The shape of the commodities futures curve can complicate matters. Starting five years ago, the curves for crude oil and several other commodities became upward-sloping, with longer-dated contracts priced higher than those closest to expiration, reflecting expectations that demand from emerging markets and uncertainty about future supplies will boost prices. When index investors roll from the nearest, cheaper contract to the next, more-expensive one, they lose money.

To combat negative roll yield, money managers buy contracts several months out, where the price curves for many commodities tend to flatten. “I can be away from the immediate contract and roll from the third- to the fourth-month contract to avoid some of the negative impact on returns associated with a futures curve that is upward-sloping,” says Johnson of Goldman, whose firm manages some $4 billion in commodities.

Commodities can be rich sources of alpha, especially compared with equities and fixed income.
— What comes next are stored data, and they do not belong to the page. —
-- ==== Sys2Proof/Machine/Control.lean ====
section
/-! DEFINITION. The control plane: the firmware commands, loading an image, INITIALIZING, quiesce and drain (05 R140 to R157, R167 to
R169). -/
namespace Sys2Proof.Machine

/-! ### States and state errors (R140, R152) -/

/-- The code of a state (R140). -/
def stCode : SlState → Nat
  | .off => 0
  | .shapeless => 1
  | .loading => 2
  | .initializing => 3
  | .linking => 4
  | .running => 5
  | .quiescing => 6
  | .quiesced => 7
  | .draining => 8
  | .drained => 9
  | .fenced => 10

/-- A write rejected with a state error: `data` tells a write of ST_IMG_DATA from one of ST_CMD (R152, R174). -/
def State.stateErr (s : State) (op : BitVec 4) (data : Bool) : State :=
  { s with ctl.rejOp := if data then 0 else op, ctl.rejState := BitVec.ofNat 4 (stCode s.ctl.st), ctl.rejSrc := data
           ctl.rejCnt := satAdd s.ctl.rejCnt 1 }.stIrq 1

/-- RUNNING is entered: the command under way is complete (R151, R153), and unsent landing counts whose trigger has fired go out
(R287). -/
def State.enterRunning (s : State) : State := ({ s with ctl.st := .running }.stIrq 0).tallyDue

/-! ### The LINK section takes effect (R149, R150, R157) -/

/-- The PHY side keeps the port down: its reset is asserted, or PCK has not run since it stopped or since that reset (R131). -/
def State.phyDown (s : State) : Bool :=
  s.ring.spRst || (s.lnk.st = .down && (s.lnk.errc = 0x0A || s.lnk.errc = 0x0B) && !s.ring.pckRun)

/-- The link layer takes the settings of the image in force and full training starts, or the port is disabled. While the PHY side
keeps the port down, training starts only when it is back (R131). A port kept down with LNK_MISWIRE trains too: R94 names RETRAIN and
the next power-up, R150 and R157 start full training whatever the error code was, and the model follows these (log 71). -/
def State.takeLink (s : State) : State :=
  let t := { s with lnk.cfg := s.cfg.link, ctl.linkChanged := false }
  if !s.cfg.link.enable then t.lostInService.linkDown t.lnk.errc.toNat
  else if s.lnk.hold then t.linkDown 0x0C
  else if s.phyDown then t.linkLost (if s.ring.spRst then 0x0B else s.lnk.errc.toNat)
  else t.startTrain s.lnk.lost

/-- The end of INITIALIZING after a load from SHAPELESS: the rows of R150. -/
def State.linkOrRun (s : State) : State :=
  if !s.cfg.link.enable then s.takeLink.enterRunning
  else if s.linkUp && s.lnk.cfg == s.cfg.link then { s with ctl.linkChanged := false }.enterRunning
  else ({ s with ctl.st := .linking }.takeLink) |> fun t => if t.training then t else t.trainEnded

/-- A changed LINK section takes effect with RESUME (R157). -/
def State.resumeLink (s : State) : State := if s.ctl.linkChanged then s.takeLink else s

/-! ### Commands (R151) -/

/-- LOAD (R167). -/
def State.cmdLoad (s : State) : State :=
  { s with ctl.lorig := s.ctl.st, ctl.st := .loading, ctl.phase := .receiving, ctl.img := [], ctl.imgCnt := 0, ctl.leCode := 0
           ctl.leSect := 0, ctl.leOff := 0 }

/-- LOADING ends in its origin state; received words are discarded. -/
def State.endLoad (s : State) : State :=
  { s with ctl.st := s.ctl.lorig, ctl.lorig := .off, ctl.phase := .none, ctl.img := [] }.relink

/-- Classes over their quota start demotion, and no other is in it (R304). -/
def State.startDemotion (s : State) : State :=
  { s with pin.demote := pack 16 ((List.range 16).map fun c =>
    (c, num (decide (s.use (BitVec.ofNat 4 c) > s.quota (BitVec.ofNat 4 c))))) }

/-- RESUME (R151, R156, R157, R304, R312). -/
def State.cmdResume (s : State) : State :=
  if s.ctl.st = .drained then { s with ctl.st := .initializing, ctl.initResume := true, cfg.prevMap := none }.resumeLink
  else { s with cfg.prevMap := none }.startDemotion.resumeLink.enterRunning

/-- EPOCH (R312, R321). -/
def State.cmdEpoch (s : State) : State :=
  { s with cfg.prevMap := some s.activeMap, ctl.epoch := !s.ctl.epoch, ctl.busy := true, pin.epSf := 0
           pin.epTag := (List.range 16).map fun b => if bit s.ctl.insvc b then 0 else 12288
           pin.sent := 0, pin.rcvd := 0, pin.lostN := 0, pin.lostRf := 0 }

/-- A class without a target holds no step (R384). -/
def State.dropSteps (s : State) : State :=
  { s with qos.avg := (List.range 16).map fun c =>
    let a := s.qavg c
    if (s.qcls c).target = 0 then { a with steps := 0 } else a }

/-- The image is discarded (R148, R151): SHAPELESS, and nothing stays in the arrays (R156). The link layer keeps its settings. What
ST_STATE.EPOCH and PIN_SHARE read now the manual does not say: they keep their values (log 75). No class has a target any more, so none holds
a step (R384). -/
def State.discardImage (s : State) : State :=
  State.dropSteps { s with
    ctl.st := .shapeless, ctl.initResume := false, ctl.linkChanged := false, ctl.insvc := 0, ctl.gov := 0, cfg := .reset
    arr.frames := [], arr.rewrite := [], arr.struck := [], arr.locks := [], home.sf := [], knd.lb := [] }

/-- A write of ST_CMD (R81, R151, R152). DRAIN clears both counts of ST_DRNCNT: R174 says so of BUFLINES and is silent on FRAMES (DESIGN CHOICE:
log 99). -/
def State.command (s : State) (op : BitVec 4) : State :=
  let st := s.ctl.st
  let free := !s.ctl.busy
  if s.ring.tstMode then s.stateErr op false
  else match op.toNat with
    | 1 => if st = .shapeless || (st = .quiesced && free) || st = .drained then s.cmdLoad else s.stateErr op false
    | 2 => if st = .loading && s.ctl.phase = .receiving then s.endLoad.stIrq 0 else s.stateErr op false
    | 3 => if st = .running then { s with ctl.st := .quiescing } else s.stateErr op false
    | 4 => if (st = .quiesced && free) || st = .drained then s.cmdResume else s.stateErr op false
    | 5 => if st = .quiesced && free then s.cmdEpoch else s.stateErr op false
    | 6 => if st = .running || (st = .quiesced && free) then
        { s with ctl.st := .draining, ctl.drnBuf := 0, ctl.drnFr := 0 } else s.stateErr op false
    | 7 => if st = .drained then s.discardImage.stIrq 0 else s.stateErr op false
    | _ => s.stateErr op false

/-! ### Loading (R167 to R169) -/

/-- A load fails: ST_LOADERR, LOAD_ERR, the rejection counted, and the origin state with the configuration of before (R169). -/
def State.failLoad (s : State) (e : LoadErr) : State :=
  ({ s with ctl.leCode := BitVec.ofNat 5 e.code, ctl.leSect := BitVec.ofNat 16 e.sect, ctl.leOff := BitVec.ofNat 14 e.off
            ctl.loadRej := s.ctl.loadRej + 1 }.endLoad).stIrq 2

/-- The LENGTH word of the words received, when it has come. -/
def State.imgLength (s : State) : Nat := (nth s.ctl.img.reverse 2 0).toNat

/-- A write of ST_IMG_DATA (R152, R167). -/
def State.imgData (s : State) (d : Word) : State :=
  if s.ctl.st = .loading && s.ctl.phase = .receiving then
    let i := s.ctl.imgCnt.toNat
    let t := { s with ctl.img := d :: s.ctl.img, ctl.imgCnt := s.ctl.imgCnt + 1 }
    match earlyErr i d with
    | some e => t.failLoad e
    | none => if 2 ≤ i && 4 * (i + 1) = t.imgLength then { t with ctl.phase := .checking } else t
  else s.stateErr 0 true

/-- IMAGE_CHECK_DONE (R169): the checks have been made. -/
def State.checked (s : State) : State :=
  match s.checkImage s.ctl.img.reverse with
  | .error e => s.failLoad e
  | .ok _ => { s with ctl.phase := .applying }

def execImageCheckDone (s : State) : Host.Outcome State Fault Refusal :=
  s.when (s.ctl.st = .loading && s.ctl.phase = .checking) s.checked

/-- The configuration of an image takes effect in the apply cycle (R163 to R165, R389). Before the first bond test no bank has passed
it, and ST_BANKS.INSVC reads 0 (R148). -/
def State.configure (s : State) (i : Image) : State :=
  { s with cfg := i.cfg, ctl.epoch := i.epoch, ctl.gov := i.gov, ctl.prof := i.prof.getD s.ctl.prof, ctl.imgser := i.serial
           ctl.insvc := if s.ring.bondDone then i.cfg.arr.insvc &&& ~~~s.ring.bondFail else 0
           ctl.linkChanged := s.ctl.linkChanged || s.cfg.link != i.cfg.link }.dropSteps.reserveAll

/-- The end of the apply phase (R169): INITIALIZING, or back to the origin. -/
def State.applied (s : State) (i : Image) : State :=
  let t := s.configure i
  if s.ctl.lorig = .shapeless then
    { t with ctl.st := .initializing, ctl.lorig := .off, ctl.phase := .none, ctl.img := [], ctl.initResume := false }
  else t.endLoad.stIrq 0

/-- IMAGE_APPLY_DONE. -/
def execImageApplyDone (s : State) : Host.Outcome State Fault Refusal :=
  match s.checkImage s.ctl.img.reverse with
  | .ok i => s.when (s.ctl.st = .loading && s.ctl.phase = .applying) (s.applied i)
  | .error _ => .next s

/-! ### INITIALIZING (R146 to R150, R191, R225, R256, R325, R333) -/

/-- The banks a list of failing connections names. -/
def failMask (fails : List (BitVec 4 × BitVec 10)) : BitVec 16 := fails.foldl (fun m f => setBit m f.1.toNat) 0

/-- The bond test, run once after SL_RS_RST_N (R147). -/
def State.bondTest (s : State) (fails : List (BitVec 4 × BitVec 10)) : State :=
  if s.ring.bondDone then s
  else
    let t := { s with ring.bondDone := true, ring.bondFail := failMask fails, ring.bondBad := fails }
    if fails = [] then t else t.stIrq 3

/-- A pending reclaim walk is complete when INITIALIZING clears the snoop filter (R256). -/
def State.walkCleared (s : State) : State :=
  let due := s.home.dead.any fun d => d.valid && !d.done
  let t := { s with home.walk := false, home.walkSet := 0
                    home.dead := s.home.dead.map fun (d : Dead) => if d.valid then { d with done := true, left := 0, opens := [] } else d }
  if due then t.tobit 6 else t

/-- Tags, snoop filter, miss registers, line buffer and landing table are clear, the LFSRs are loaded, every AVG is 0. The manual does not say
what becomes of an eviction decoded in DRAINED that is still under way: its entry is cleared and gives no answer (R156; DESIGN CHOICE: log
100). -/
def State.clearArrays (s : State) : State :=
  let seed := s.cfg.arr.seed
  { s with
    arr.frames := [], arr.rewrite := [], arr.struck := [], arr.locks := [], arr.lfsr := (List.range 16).map fun b => seed.rotateLeft b
    mp.miss := [], home.sf := [], home.ht := [], home.sfLfsr := seed.rotateLeft 8
    knd.lb := [], knd.ft := [], knd.lbLfsr := seed.rotateLeft 4, knd.srLfsr := s.cfg.knd.seed
    land.tab := [], qos.avg := s.qos.avg.map fun (a : QAvg) => { a with avg := 0 }
    pin.share := BitVec.ofNat 18 (pinShare s.cfg.arr s.ctl.insvc) }.walkCleared

/-- The end of INITIALIZING. -/
def State.initialized (s : State) (fails : List (BitVec 4 × BitVec 10)) : State :=
  let s := s.bondTest fails
  let s := { s with ctl.insvc := s.cfg.arr.insvc &&& ~~~s.ring.bondFail }
  if s.ctl.insvc = (0 : BitVec 16) then
    { s.discardImage with ctl.leCode := 14, ctl.leSect := 0x10, ctl.leOff := 0 }.stIrq 2
  else
    let s := s.clearArrays
    if s.ctl.initResume then ({ s with ctl.initResume := false }.enterRunning).relink else s.linkOrRun

/-- INITIALIZING_DONE. -/
def execInitializingDone (fails : List (BitVec 4 × BitVec 10)) (s : State) : Host.Outcome State Fault Refusal :=
  s.when (s.ctl.st = .initializing) (s.initialized fails)

/-! ### Quiesce (R154) -/

/-- No flit or message of the core waits to be sent. -/
def State.coreSent (s : State) : Bool :=
  let free (j : Inj) : Bool := (j.req ++ j.snp ++ j.rsp ++ j.dat).all fun x => !x.own
  (s.port.ready.all fun m => !m.own) && free s.port.east.inj && free s.port.west.inj && free s.port.npa.inj && free s.port.npb.inj

/-- No request the front end has decoded is waiting or under way. -/
def State.allServed (s : State) : Bool :=
  s.home.q.isEmpty && s.home.scanQ.isEmpty && s.home.invQ.isEmpty && s.home.digQ.isEmpty && s.home.invs.isEmpty &&
    s.home.dig.isNone && s.knd.scans.isEmpty && s.pin.q.isEmpty && s.pin.walk.isNone

/-- The conditions of R154. -/
def State.quiet (s : State) : Bool :=
  s.coreSent && s.allServed && s.mp.miss.isEmpty && s.home.ht.isEmpty && (s.knd.lb.all fun e => !e.2.kn) &&
    (s.mp.hold.isEmpty || !s.ring.mpUp) && (s.land.tab.all fun e => e.2.held.isNone)

/-- QUIESCED_REACHED. -/
def execQuiescedReached (s : State) : Host.Outcome State Fault Refusal :=
  s.when (s.ctl.st = .quiescing && s.quiet) ({ s with ctl.st := .quiesced }.stIrq 0)

/-! ### Drain (R155) -/

/-- Step 1: cairns and pins are gone. -/
def State.dropPins (s : State) : State :=
  { s with pin.cairns := [], pin.demote := 0
           arr.frames := s.arr.frames.map fun (p : Nat × Frame) => (p.1, { p.2 with pin := false }) }

/-- Step 2: open reduction frame sets are discarded and counted. -/
def State.dropSets (s : State) : State :=
  s.knd.ft.foldl (fun s p => { (s.dropSet p.1 p.2) with ctl.drnFr := satAdd s.ctl.drnFr p.2.keys.length }) s

/-- Step 3: buffer-space lines are dropped and counted. -/
def State.dropBuffer (s : State) : State :=
  s.arr.frames.foldl (fun (s : State) p =>
    if p.2.space && p.2.fmt != .rframe then
      { (s.dropFrame p.1) with ctl.drnBuf := s.ctl.drnBuf + BitVec.ofNat 24 p.2.valid.length }
    else s) s

/-- The dirty memory-space lines of the arrays: frame key and slot. -/
def State.dirtyLines (s : State) : List (Nat × Nat) :=
  s.arr.frames.flatMap fun p =>
    if p.2.space || p.2.fmt = .rframe then []
    else (p.2.valid.filter fun i => (nth p.2.slots i .empty).mt.d).map fun i => (p.1, i)

/-- A dirty line goes to the write hold and becomes clean; it stays valid. -/
def State.cleanLine (s : State) (k i : Nat) : State :=
  match s.frame k with
  | none => s
  | some f =>
    match s.readOut k i .clean s.iclass with
    | (s, some r) => ((s.hold (f.lineId k i) r.data r.mt.psn r.mt.crust s.iclass .drain).1.ev 50).modMeta k i fun m => { m with d := false }
    | (s, none) => s

/-- Step 4, as far as free write tags allow. -/
def State.cleanLines (s : State) : State := (s.dirtyLines.take s.freeTags.length).foldl (fun s x => s.cleanLine x.1 x.2) s

/-- The drain goes on from the conditions of R154; it ends when no dirty line is left and every write is complete, and not while the
memory port is down. -/
def State.drainOn (s : State) : State :=
  let s := s.dropPins.dropSets.dropBuffer.cleanLines
  if s.dirtyLines = [] && s.mp.hold.isEmpty && s.ring.mpUp then { s with ctl.st := .drained }.stIrq 0 else s

/-- The conditions of R154: nothing of the core is under way but the drain's own writes, or those a port that is down holds. -/
def State.drainable (s : State) : Bool :=
  s.coreSent && s.allServed && s.mp.miss.isEmpty && s.home.ht.isEmpty && (s.knd.lb.all fun e => !e.2.kn) &&
    (s.land.tab.all fun e => e.2.held.isNone) && (s.mp.hold.all (fun w => w.cause = .drain) || !s.ring.mpUp)

/-- DRAINED_REACHED: the drain goes on, and DRAINED is entered when it is complete. -/
def execDrainedReached (s : State) : Host.Outcome State Fault Refusal :=
  s.when (s.ctl.st = .draining && s.drainable) s.drainOn

end Sys2Proof.Machine
end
Consolidated data on commodities is not widely available, says Michael Lewis, who is a principal and works in manager research at Mercer in Toronto. Also, because producers and consumers such as oil companies and airlines still dominate commodities markets and they generally seek to lock in prices, financial players willing to accept price fluctuations can earn a premium for taking the other side of the trade.

One manager with an all-in-one, passive-plus-active approach to commodities investing in a mutual fund format is John Brynjolfsson, CIO of Aliso Viejo, California–based Armored Wolf, subadviser to the Eaton Vance Commodity Strategy Fund. Most of the fund aims to match the Dow Jones–UBS commodity index through a total return swap. Armored Wolf adds an actively managed overlay component that can be long or short by as much as 5 percent of the index.

Brynjolfsson uses active strategies from roll timing and curve positioning to relative-value trades based on geographic or qualitative anomalies. He also makes directional bets on individual commodities. As of mid-March the Eaton Vance fund was up 19.75 percent since its April 2010 launch, versus 20.74 percent for its benchmark. The fund trailed the index partly because of a short-term cash position in the first weeks after inception.

Investment managers and consultants predict that active commodities strategies will become even more popular. “Even if you’re trying to invest passively, you need active management to keep up with the indexes,” says Payson Swaffield, chief income investment officer at Boston’s Eaton Vance Investment Managers.